• _Task to complete_
Which lines of the entries contain the string "withHash"? Please find them and copy them.

[[ Source information open ]]

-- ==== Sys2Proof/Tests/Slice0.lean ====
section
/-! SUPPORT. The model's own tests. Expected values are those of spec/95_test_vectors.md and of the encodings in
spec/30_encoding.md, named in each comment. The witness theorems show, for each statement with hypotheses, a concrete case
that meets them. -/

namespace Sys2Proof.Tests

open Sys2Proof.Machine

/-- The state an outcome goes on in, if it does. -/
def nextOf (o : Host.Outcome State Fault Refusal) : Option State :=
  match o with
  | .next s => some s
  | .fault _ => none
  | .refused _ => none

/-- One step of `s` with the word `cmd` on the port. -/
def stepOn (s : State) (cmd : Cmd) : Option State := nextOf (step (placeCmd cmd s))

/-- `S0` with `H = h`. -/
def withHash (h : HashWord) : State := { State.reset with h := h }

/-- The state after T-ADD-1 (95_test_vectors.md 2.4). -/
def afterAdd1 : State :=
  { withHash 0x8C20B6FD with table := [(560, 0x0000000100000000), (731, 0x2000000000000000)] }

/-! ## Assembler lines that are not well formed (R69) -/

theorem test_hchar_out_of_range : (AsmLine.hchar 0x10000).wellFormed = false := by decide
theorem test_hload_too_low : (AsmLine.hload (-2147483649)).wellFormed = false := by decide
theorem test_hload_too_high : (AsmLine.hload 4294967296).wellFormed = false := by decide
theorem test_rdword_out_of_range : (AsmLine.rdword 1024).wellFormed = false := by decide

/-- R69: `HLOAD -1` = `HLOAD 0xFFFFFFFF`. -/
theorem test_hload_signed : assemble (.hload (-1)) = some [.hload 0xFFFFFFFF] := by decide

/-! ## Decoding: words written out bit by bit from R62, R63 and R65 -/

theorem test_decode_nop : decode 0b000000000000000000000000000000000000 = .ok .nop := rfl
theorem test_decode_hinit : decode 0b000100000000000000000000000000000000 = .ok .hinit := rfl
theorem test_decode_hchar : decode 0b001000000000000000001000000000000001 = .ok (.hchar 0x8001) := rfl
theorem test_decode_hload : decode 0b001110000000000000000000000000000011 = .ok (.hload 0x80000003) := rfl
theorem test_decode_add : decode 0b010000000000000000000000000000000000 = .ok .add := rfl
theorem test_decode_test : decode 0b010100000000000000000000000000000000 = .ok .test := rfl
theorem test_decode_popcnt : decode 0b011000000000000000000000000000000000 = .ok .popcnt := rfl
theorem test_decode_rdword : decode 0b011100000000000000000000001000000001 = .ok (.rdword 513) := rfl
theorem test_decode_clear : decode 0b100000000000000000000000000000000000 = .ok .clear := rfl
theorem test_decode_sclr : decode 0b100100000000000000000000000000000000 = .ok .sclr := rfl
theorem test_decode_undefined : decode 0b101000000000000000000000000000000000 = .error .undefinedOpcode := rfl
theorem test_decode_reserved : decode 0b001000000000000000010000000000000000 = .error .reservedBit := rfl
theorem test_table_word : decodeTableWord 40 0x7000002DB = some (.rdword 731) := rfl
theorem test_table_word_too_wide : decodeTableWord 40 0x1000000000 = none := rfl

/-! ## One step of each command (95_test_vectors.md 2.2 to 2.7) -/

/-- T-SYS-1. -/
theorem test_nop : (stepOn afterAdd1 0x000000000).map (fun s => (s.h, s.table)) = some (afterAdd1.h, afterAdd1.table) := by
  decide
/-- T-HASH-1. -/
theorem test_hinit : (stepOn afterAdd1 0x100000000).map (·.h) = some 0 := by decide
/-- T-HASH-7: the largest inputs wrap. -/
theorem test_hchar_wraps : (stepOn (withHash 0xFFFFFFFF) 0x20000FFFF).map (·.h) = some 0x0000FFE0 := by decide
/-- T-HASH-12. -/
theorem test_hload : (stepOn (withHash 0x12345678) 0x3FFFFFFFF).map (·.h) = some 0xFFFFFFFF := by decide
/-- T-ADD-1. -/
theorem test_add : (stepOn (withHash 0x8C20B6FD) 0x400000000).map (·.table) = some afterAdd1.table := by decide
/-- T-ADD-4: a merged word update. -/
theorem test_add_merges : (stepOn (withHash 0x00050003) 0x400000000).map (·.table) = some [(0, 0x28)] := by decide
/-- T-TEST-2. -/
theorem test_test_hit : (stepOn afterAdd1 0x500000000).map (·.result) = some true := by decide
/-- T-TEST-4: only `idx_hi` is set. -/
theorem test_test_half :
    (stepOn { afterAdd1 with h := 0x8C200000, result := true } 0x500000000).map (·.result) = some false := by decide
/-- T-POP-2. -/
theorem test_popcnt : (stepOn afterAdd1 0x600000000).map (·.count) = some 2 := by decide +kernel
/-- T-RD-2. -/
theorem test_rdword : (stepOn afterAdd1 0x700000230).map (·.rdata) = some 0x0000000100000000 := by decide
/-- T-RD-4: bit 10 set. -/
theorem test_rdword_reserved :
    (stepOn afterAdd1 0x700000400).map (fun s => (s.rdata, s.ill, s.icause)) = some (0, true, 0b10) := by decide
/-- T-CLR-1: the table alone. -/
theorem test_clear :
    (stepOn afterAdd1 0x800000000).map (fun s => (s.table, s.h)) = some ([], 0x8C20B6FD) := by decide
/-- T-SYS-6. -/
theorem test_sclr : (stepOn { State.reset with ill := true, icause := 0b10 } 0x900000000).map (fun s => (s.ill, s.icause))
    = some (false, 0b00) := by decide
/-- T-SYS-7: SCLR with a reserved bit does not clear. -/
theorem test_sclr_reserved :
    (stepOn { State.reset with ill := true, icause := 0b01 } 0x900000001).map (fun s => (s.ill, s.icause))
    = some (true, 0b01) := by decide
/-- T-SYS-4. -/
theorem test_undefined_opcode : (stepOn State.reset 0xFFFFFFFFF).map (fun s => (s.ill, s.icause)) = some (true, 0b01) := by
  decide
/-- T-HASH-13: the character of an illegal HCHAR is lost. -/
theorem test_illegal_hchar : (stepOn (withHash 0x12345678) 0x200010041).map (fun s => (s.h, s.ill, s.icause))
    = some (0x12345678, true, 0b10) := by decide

[[ Source information closed ]]
[[ Source information open ]]

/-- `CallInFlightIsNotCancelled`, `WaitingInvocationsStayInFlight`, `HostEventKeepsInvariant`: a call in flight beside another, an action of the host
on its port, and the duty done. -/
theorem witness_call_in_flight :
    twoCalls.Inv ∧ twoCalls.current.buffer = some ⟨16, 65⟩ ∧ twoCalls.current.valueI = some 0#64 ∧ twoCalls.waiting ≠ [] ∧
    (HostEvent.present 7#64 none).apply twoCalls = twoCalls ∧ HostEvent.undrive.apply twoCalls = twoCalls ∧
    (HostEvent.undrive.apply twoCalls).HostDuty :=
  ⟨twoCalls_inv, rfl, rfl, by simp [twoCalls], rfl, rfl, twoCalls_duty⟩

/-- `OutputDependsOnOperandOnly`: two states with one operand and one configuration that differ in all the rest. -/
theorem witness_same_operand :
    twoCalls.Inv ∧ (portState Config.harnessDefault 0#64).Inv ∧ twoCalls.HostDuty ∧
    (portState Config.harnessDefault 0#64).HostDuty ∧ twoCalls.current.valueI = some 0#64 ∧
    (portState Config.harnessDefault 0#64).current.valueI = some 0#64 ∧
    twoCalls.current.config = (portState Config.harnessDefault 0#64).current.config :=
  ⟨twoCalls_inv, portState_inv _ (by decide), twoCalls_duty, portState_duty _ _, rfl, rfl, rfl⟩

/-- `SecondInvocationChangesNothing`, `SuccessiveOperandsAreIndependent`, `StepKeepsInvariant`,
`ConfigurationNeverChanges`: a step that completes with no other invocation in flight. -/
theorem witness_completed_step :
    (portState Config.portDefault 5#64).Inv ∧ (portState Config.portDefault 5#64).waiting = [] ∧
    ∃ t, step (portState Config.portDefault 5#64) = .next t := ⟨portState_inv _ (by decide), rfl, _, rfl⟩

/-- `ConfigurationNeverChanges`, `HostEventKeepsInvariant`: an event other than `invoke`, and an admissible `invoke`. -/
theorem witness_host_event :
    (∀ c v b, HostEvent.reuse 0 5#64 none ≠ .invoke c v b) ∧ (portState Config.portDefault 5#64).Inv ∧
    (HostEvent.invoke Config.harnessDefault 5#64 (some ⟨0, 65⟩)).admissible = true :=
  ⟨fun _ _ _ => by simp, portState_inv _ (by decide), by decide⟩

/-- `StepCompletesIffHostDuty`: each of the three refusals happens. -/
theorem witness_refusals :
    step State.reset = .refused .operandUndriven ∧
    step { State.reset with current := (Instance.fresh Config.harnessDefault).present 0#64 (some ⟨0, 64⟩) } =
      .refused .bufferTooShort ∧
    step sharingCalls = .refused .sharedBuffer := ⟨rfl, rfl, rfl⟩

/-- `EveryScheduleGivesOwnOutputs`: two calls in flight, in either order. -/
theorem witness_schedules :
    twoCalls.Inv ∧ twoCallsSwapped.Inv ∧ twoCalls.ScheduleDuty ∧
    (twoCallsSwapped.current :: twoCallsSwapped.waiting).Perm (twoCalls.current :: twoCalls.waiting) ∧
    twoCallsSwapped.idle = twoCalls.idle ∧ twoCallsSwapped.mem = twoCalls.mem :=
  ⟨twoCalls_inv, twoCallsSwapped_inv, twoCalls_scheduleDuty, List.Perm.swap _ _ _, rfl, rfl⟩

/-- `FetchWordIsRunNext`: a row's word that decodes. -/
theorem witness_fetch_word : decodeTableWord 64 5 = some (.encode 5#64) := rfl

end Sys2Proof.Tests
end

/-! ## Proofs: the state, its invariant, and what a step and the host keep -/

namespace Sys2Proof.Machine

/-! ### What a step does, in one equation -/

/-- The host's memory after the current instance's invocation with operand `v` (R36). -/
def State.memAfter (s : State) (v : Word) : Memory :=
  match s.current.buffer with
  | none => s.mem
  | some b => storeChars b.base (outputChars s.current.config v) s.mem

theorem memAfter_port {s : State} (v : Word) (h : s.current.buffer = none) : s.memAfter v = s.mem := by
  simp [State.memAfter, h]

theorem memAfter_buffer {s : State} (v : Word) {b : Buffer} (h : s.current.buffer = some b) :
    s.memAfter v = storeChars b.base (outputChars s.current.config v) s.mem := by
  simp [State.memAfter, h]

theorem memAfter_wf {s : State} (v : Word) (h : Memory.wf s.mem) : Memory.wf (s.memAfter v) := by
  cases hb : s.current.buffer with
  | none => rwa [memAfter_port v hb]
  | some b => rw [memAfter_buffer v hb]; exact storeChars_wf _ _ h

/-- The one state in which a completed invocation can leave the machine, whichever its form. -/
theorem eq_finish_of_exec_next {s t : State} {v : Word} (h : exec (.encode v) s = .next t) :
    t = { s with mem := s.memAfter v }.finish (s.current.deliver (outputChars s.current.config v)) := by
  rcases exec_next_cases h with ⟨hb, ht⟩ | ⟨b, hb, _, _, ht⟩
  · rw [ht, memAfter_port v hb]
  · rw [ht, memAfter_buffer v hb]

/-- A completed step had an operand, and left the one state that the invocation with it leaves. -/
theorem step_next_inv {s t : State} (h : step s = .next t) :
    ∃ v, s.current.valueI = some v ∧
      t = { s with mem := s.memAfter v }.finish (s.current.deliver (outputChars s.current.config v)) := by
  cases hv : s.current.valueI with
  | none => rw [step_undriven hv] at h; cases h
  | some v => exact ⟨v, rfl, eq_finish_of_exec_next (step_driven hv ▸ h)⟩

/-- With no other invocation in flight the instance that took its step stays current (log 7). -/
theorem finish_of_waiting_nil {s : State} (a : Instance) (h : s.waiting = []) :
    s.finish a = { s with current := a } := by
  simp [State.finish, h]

[[ Source information closed ]]

• _Problem solution_
def withHash (h : HashWord) : State := { State.reset with h := h }
  { withHash 0x8C20B6FD with table := [(560, 0x0000000100000000), (731, 0x2000000000000000)] }
theorem test_hchar_wraps : (stepOn (withHash 0xFFFFFFFF) 0x20000FFFF).map (·.h) = some 0x0000FFE0 := by decide
theorem test_hload : (stepOn (withHash 0x12345678) 0x3FFFFFFFF).map (·.h) = some 0xFFFFFFFF := by decide
theorem test_add : (stepOn (withHash 0x8C20B6FD) 0x400000000).map (·.table) = some afterAdd1.table := by decide
theorem test_add_merges : (stepOn (withHash 0x00050003) 0x400000000).map (·.table) = some [(0, 0x28)] := by decide
theorem test_illegal_hchar : (stepOn (withHash 0x12345678) 0x200010041).map (fun s => (s.h, s.ill, s.icause))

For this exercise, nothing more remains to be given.